Collected data:

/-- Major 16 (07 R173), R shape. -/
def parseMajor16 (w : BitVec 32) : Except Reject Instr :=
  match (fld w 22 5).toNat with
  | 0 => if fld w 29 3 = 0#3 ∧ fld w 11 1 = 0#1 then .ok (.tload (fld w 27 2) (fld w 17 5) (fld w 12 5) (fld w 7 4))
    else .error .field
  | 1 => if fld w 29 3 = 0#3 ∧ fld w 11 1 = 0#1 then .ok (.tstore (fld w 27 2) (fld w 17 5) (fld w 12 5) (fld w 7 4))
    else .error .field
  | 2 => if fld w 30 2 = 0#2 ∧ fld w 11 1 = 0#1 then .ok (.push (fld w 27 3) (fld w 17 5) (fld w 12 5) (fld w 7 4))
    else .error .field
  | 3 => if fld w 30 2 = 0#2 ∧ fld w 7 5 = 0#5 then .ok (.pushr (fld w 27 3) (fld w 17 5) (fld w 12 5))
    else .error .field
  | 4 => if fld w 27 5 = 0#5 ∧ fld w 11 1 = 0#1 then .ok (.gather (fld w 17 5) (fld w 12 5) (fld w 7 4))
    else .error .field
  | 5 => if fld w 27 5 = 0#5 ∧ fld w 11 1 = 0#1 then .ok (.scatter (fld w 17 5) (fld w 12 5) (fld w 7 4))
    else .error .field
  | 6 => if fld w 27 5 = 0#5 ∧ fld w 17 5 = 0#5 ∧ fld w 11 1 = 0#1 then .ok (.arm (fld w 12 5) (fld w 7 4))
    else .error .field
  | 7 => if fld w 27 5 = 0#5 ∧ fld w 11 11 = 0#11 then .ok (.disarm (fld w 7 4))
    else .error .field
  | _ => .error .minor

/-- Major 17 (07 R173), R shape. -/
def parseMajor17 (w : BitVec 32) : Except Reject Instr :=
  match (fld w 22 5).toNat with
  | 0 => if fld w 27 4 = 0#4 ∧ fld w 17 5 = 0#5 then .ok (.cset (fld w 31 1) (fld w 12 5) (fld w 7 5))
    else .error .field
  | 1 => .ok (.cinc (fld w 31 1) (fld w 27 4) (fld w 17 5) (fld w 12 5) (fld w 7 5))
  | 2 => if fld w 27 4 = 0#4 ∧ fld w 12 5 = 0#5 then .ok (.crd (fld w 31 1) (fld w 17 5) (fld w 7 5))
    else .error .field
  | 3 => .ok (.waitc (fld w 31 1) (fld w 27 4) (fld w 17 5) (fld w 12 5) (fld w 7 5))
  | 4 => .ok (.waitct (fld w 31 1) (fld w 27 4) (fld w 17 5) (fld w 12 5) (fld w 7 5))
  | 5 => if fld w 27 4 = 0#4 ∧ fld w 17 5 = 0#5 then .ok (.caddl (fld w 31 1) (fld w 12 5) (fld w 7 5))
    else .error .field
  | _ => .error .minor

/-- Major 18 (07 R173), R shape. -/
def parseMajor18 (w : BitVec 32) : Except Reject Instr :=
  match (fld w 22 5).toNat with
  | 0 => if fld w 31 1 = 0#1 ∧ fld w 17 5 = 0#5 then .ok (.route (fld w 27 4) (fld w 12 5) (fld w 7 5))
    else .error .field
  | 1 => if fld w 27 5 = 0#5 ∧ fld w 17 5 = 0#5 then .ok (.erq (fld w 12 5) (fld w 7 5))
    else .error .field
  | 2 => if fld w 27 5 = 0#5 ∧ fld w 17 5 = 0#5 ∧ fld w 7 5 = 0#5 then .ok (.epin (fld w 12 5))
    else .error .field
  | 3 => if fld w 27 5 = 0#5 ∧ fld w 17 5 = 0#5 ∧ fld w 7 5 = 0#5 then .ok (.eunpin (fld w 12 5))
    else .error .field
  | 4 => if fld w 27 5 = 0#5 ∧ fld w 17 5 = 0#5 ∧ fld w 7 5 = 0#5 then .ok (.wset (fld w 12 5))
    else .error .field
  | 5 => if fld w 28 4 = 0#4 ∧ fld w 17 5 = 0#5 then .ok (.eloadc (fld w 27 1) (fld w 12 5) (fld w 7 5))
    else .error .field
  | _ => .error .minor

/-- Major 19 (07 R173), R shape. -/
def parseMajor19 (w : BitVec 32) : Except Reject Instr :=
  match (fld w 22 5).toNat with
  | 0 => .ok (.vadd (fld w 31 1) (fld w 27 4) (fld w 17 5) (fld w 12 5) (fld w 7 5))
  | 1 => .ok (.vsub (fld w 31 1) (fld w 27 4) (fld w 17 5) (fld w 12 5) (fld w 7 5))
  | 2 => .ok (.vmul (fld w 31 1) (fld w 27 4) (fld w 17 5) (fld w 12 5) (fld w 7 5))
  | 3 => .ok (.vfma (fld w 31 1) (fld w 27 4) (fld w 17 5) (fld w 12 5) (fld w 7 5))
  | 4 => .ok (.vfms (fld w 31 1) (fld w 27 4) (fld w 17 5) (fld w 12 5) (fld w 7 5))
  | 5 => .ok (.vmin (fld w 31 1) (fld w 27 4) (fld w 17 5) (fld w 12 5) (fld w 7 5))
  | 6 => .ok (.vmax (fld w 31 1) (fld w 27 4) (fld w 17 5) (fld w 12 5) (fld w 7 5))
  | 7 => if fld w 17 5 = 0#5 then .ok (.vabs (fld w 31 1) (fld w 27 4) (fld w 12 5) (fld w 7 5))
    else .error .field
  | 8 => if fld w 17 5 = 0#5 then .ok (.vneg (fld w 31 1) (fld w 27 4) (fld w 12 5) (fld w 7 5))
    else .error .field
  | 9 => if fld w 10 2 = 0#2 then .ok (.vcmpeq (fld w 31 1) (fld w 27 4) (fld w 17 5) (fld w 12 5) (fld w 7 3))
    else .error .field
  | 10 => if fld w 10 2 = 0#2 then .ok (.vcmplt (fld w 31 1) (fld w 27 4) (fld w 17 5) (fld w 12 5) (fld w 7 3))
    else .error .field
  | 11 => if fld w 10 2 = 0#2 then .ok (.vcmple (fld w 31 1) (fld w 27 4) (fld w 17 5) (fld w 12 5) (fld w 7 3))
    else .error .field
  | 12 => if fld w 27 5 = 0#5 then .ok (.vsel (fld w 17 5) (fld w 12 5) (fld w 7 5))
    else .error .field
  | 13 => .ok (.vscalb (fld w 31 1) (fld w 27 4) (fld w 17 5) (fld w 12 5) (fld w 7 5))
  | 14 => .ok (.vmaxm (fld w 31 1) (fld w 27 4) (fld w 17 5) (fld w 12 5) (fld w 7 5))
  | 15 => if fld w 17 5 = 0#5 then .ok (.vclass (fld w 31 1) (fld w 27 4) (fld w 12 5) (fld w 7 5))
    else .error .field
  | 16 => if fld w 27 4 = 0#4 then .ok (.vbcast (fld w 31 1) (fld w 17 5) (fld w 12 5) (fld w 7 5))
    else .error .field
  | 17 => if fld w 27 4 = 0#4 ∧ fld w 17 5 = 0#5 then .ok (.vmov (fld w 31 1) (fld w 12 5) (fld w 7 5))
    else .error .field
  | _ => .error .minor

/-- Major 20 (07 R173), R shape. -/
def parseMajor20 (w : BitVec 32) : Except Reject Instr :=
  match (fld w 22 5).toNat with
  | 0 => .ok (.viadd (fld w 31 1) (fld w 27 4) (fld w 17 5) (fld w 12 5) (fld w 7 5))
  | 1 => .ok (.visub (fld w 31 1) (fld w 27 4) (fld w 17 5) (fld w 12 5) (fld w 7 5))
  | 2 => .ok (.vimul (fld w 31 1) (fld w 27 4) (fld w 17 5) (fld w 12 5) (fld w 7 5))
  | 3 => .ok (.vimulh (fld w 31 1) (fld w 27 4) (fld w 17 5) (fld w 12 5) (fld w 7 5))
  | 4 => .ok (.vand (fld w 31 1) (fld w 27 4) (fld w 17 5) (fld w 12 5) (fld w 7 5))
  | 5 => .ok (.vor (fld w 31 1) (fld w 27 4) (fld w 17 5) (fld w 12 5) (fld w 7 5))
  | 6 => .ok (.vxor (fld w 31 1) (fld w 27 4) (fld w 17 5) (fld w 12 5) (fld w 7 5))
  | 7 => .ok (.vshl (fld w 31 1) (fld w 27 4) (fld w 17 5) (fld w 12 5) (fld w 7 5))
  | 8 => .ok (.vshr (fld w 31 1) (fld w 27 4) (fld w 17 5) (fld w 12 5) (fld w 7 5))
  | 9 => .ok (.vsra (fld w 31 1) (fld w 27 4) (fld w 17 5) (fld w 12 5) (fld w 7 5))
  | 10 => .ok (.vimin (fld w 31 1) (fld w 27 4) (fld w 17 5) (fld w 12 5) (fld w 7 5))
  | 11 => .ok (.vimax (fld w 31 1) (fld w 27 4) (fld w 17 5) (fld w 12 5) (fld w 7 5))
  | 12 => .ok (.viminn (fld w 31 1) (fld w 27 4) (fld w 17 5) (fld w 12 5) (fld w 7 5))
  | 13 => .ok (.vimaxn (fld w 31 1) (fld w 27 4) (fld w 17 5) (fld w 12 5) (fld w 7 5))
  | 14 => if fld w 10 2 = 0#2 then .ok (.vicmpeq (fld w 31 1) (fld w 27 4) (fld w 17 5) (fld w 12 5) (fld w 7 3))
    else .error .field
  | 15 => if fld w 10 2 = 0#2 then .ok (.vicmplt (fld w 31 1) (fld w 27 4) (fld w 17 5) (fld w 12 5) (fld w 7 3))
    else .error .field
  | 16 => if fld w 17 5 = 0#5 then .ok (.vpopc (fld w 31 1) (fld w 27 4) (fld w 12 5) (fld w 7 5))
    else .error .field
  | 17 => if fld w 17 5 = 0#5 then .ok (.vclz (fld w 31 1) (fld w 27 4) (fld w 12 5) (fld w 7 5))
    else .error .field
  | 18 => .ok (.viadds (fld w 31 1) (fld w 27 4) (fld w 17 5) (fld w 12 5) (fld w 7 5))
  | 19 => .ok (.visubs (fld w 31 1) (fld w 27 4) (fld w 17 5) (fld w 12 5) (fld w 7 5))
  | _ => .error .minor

TASK ITEM →
Tell how many lines in the data hold the string "BitVec". Only the number is wanted.

OUTPUT OF THE EXERCISE →
5